America's “policy” is that speech should be free and unhampered by any restraints. That's stated in our Bill of Rights, the First Amendment. But the Founding Fathers left it to us to argue it ought on a case-by-case basis.

And that's what we're doing this week.

We, as a nation, cannot ignore the heart of darkness and evil by keeping it out of print. We won't know where and how to light a candle of sanity if we cannot look into the abyss and see it for the nightmare it is.

Beyond that, as citizens, we have an obligation to look—at least some of us must be able to look.

Had more people looked at a book titled Mein Kampf (My Struggle), written in a jail cell by a failed Corporal, back in the 1920s and early 1930s, then perhaps World War II and the deaths of millions would not have become part of our history.

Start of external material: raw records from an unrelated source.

-- ==== Sys2Proof/Proofs/VoicesOfMoves.lean ====
section
/-! PROOFS. The Light Controller and the Motion Controller hand over the DRAW of every contest (R124, R152). -/

namespace Sys2Proof.Machine

/-! ### The Light Controller's and the Motion Controller's contests have their DRAWs (R124, R152) -/

section
variable (s : State)

theorem setLights_voices (l : Lights) : Voices s (s.setLights l) := Voices.same rfl rfl

theorem setGroup_voices (g : Fin 2) (x : Group) : Voices s (s.setGroup g x) := Voices.same rfl rfl

theorem amend_voices (g : Fin 2) : Voices s (s.amend g) :=
  Voices.ite (Voices.ite (release_voices s _) (Voices.ite (lower_voices s _ _) (Voices.refl s))) (Voices.refl s)

theorem takeTargets_voices (g : Fin 2) (t : Tab 4 Nat) : Voices s (s.takeTargets g t) :=
  (Voices.foldl _ (fun s _ => setLights_voices s _) _ s).trans (amend_voices _ g)

theorem finishRequest_voices (req : Nat) : Voices s (s.finishRequest req) := Voices.ite (Voices.refl s) (reviseOutcome_voices s _ _)

theorem requestTaken_voices (g : Fin 2) (r : GroupReq) : Voices s (s.requestTaken g r) :=
  (setGroup_voices s g _).trans ((takeTargets_voices _ g _).trans (finishRequest_voices _ _))

theorem requestRefused_voices (g : Fin 2) (r : GroupReq) : Voices s (s.requestRefused g r) :=
  (setGroup_voices s g _).trans ((amend_voices _ g).trans (finishRequest_voices _ _))

theorem askGroup_voices (g : Fin 2) (a : Nat) : Voices s (s.askGroup g a).1 := by
  unfold State.askGroup
  split
  · exact raise_voices s _ _
  · exact ask_voices s _ _ _ _

omit s in
theorem tryScales_voices (g : Fin 2) (r : GroupReq) (l : List Nat) (s : State) : Voices s (tryScales g r l s) := by
  induction l generalizing r s with
  | nil => exact requestRefused_voices s g r
  | cons x xs ih =>
    rw [tryScales_cons]
    have asked := (setGroup_voices s g { s.group g with pending := some { r with trial := s.scaledTargets g r.want x, scale := x } }).trans
      (askGroup_voices _ g (s.scaleCover g r.want x))
    exact Voices.ite (requestTaken_voices s g _) (Voices.ite (asked.trans (ih _ _))
      (Voices.ite (asked.trans (requestTaken_voices _ g _)) asked))

theorem changeGroup_voices (g : Fin 2) (t : Tab 4 Nat) (req : Nat) : Voices s (s.changeGroup g t req) := by
  have proposed : Voices s (s.proposed g t req) := setGroup_voices s g _
  rw [changeGroup_eq]
  have asked := proposed.trans (askGroup_voices _ g (s.covering g (s.capped t)))
  exact Voices.ite (takeTargets_voices s g _) (Voices.ite (asked.trans (tryScales_voices g _ _ _))
    (Voices.ite (asked.trans (requestTaken_voices _ g _)) asked))

theorem courtesyChange_voices (ch : Fin 8) (d : CourtesyDue) : Voices s (s.courtesyChange ch d) := by
  unfold State.courtesyChange
  refine Voices.ite (setLights_voices s _) ((setLights_voices s { s.lights with due := .none }).trans ?_)
  cases d with
  | none => exact Voices.refl _
  | light => exact Voices.ite (changeGroup_voices _ _ _ _) (Voices.refl _)
  | restore => exact changeGroup_voices _ _ _ _

theorem courtesyFollows_voices (lost : Option Nat) : Voices s (s.courtesyFollows lost) := by
  unfold State.courtesyFollows
  refine Voices.ite (Voices.refl s) ?_
  split
  · exact Voices.refl s
  · refine (readAll_voices s fun e => e.kind == .motion).trans ?_
    generalize s.readAll _ = u
    dsimp only
    split
    · exact (setLights_voices u _).trans (Voices.ite (Voices.refl _) (Voices.ite (setLights_voices _ _)
        ((setLights_voices _ _).trans (courtesyChange_voices _ _ _))))
    · exact (setLights_voices u _).trans (Voices.ite (setLights_voices _ _) (Voices.refl _))

theorem ceilingFollows_voices : Voices s s.ceilingFollows :=
  (setLights_voices s _).trans ((amend_voices _ 0).trans (amend_voices _ 1))

variable (ch : Fin 2)

theorem setChan_voices (c : Chan) : Voices s (s.setChan ch c) := Voices.same rfl rfl

theorem stepSeen_voices : Voices s (s.stepSeen ch) := Voices.ite (courtesyFollows_voices s none) (Voices.refl s)

theorem clearStall_voices : Voices s (s.clearStall ch) :=
  Voices.ite ((setChan_voices s ch _).trans (monitor_voices _ _ _)) (Voices.refl s)

theorem clearTravelFault_voices : Voices s (s.clearTravelFault ch) :=
  Voices.ite ((setChan_voices s ch _).trans (monitor_voices _ _ _)) (Voices.refl s)

theorem brake_voices (f : Move) (req : Nat) (keep : Bool) : Voices s (s.brake ch f req keep) :=
  (setChan_voices s ch _).trans ((Voices.ite (Voices.refl _) (release_voices _ _)).trans (stepSeen_voices _ ch))

theorem arriveAt_voices : Voices s (s.arriveAt ch) := by
  have cleared := (brake_voices s ch (if (s.chan ch).pending == .extend then .extend else .none)
    (if (s.chan ch).pending == .extend then (s.chan ch).req else 0) false).trans (clearStall_voices _ ch)
  unfold State.arriveAt
  exact Voices.ite cleared (cleared.trans (clearTravelFault_voices _ ch))

theorem begun_voices : Voices s (s.begun ch) :=
  (stepSeen_voices s ch).trans (Voices.ite (arriveAt_voices _ ch) (Voices.refl _))

theorem startMove_voices (m : Move) : Voices s (s.startMove ch m) := by
  have begins : Voices s (s.moveBegins ch m) := by
    unfold State.moveBegins
    dsimp only
    refine Voices.trans ?_ (reviseOutcome_voices _ _ _)
    exact Voices.same rfl rfl
  rw [startMove_eq]
  exact begins.trans (begun_voices _ ch)

theorem endPending_voices (outcome : Nat) : Voices s (s.endPending ch outcome) :=
  (setChan_voices s ch _).trans ((release_voices _ _).trans (reviseOutcome_voices _ _ _))

theorem tryStart_voices : Voices s (s.tryStart ch) := by
  unfold State.tryStart
  dsimp only
  refine Voices.ite (Voices.refl s) ?_
  split
  · split
    · exact startMove_voices s ch _
    · exact endPending_voices s ch _
  · exact Voices.ite (release_voices s _) (startMove_voices s ch _)
  · exact Voices.ite (release_voices s _) (startMove_voices s ch _)
  · exact Voices.refl s

theorem claimProtective_voices : Voices s (s.claimProtective ch) := Voices.ite (rerank_voices s _ _) (ask_voices s _ _ _ _)

theorem claimRequested_voices : Voices s (s.claimRequested ch) := by
  unfold State.claimRequested
  exact Voices.ite (ask_voices s _ _ _ _) (Voices.refl s)

theorem actOnPending_voices : Voices s (s.actOnPending ch) := by
  unfold State.actOnPending
  dsimp only
  refine Voices.ite (Voices.refl s) ?_
  split
  · exact Voices.ite (Voices.refl s) ((claimProtective_voices s ch).trans (tryStart_voices _ ch))
  · exact Voices.ite (Voices.refl s) ((claimRequested_voices s ch).trans (tryStart_voices _ ch))
  · exact (claimRequested_voices s ch).trans (tryStart_voices _ ch)
  · exact Voices.refl s

theorem pendProtective_voices : Voices s (s.pendProtective ch) := by
  have replaced : Voices s (s.replacedByNeed ch) := reviseOutcome_voices s _ _
  unfold State.pendProtective
  dsimp only
  generalize s.replacedByNeed ch = u at replaced ⊢
  have freed : Voices u (if (u.pins.hold || (u.chan ch).calibrating) = true then u.release (loadMotor ch) else u) :=
    Voices.ite (release_voices u _) (Voices.refl u)
  exact (replaced.trans freed).trans ((setChan_voices _ ch _).trans (actOnPending_voices _ ch))

theorem guards_voices (rest : (s.chan ch).atRest = true) (none : (s.chan ch).pending = .none) : Voices s (s.guards ch) := by
  unfold State.guards
  refine Voices.ite ?_ (Voices.refl s)
  cases runs : s.motionRuns with
  | false =>
    have same : s.needDue ch = s := by
      unfold State.needDue
      rw [if_pos (by rw [runs]; rfl)]
    rw [same]
    exact Voices.refl s
  | true =>
    by_cases home : s.atHome ch
    · rw [needDue_home runs home]
      unfold State.extendMeetsNeed
      rw [if_neg (by rw [none]; nofun)]
      exact Voices.refl s
    · rw [needDue_rest runs rest home, if_neg (by rw [none]; nofun)]
      exact pendProtective_voices s ch

end

theorem motionEntersRun_voices {s : State} (o : s.Ok) (rest : ∀ ch, (s.chan ch).atRest = true ∧ (s.chan ch).pending = .none) :
    Voices s s.motionEntersRun := by
  have other := guards_elsewhere o (ch := 0) (j := 1) (by decide)
  rw [motionEntersRun_eq]
  exact (guards_voices s 0 (rest 0).1 (rest 0).2).trans
    (guards_voices _ 1 (by rw [other.chan]; exact (rest 1).1) (by rw [other.chan]; exact (rest 1).2))

end Sys2Proof.Machine
end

So this is the wonderful noise we are hearing and reading today, especially on Veteran's Day. We say in our nation, “Let freedom ring.” The truth is, we must ring that bell individually, for ourselves, as we are not doing in passionate debate.

Nations around the globe will watch this debate and shake their heads in wonder or dismay. Many will not understand how such a book could even be published. Many will not comprehend how the author might escape punishment.

And many will will no doubt wonder why a nation armed to the teeth as guaranteed by the Second Amendment even has to deal with the free speech issues guaranteed by the First Amendment.

The could logically think that in a nation awash with guns, armed neighbors and friends would be ample “chilling effect” to curb the more outrageous expressions of free speech.

We shoot off our mouths around armed people who do not shoot off their guns in response.

Go figure.

And happy Veterans Day to fellow veterans from all conflicts and all peacetime years.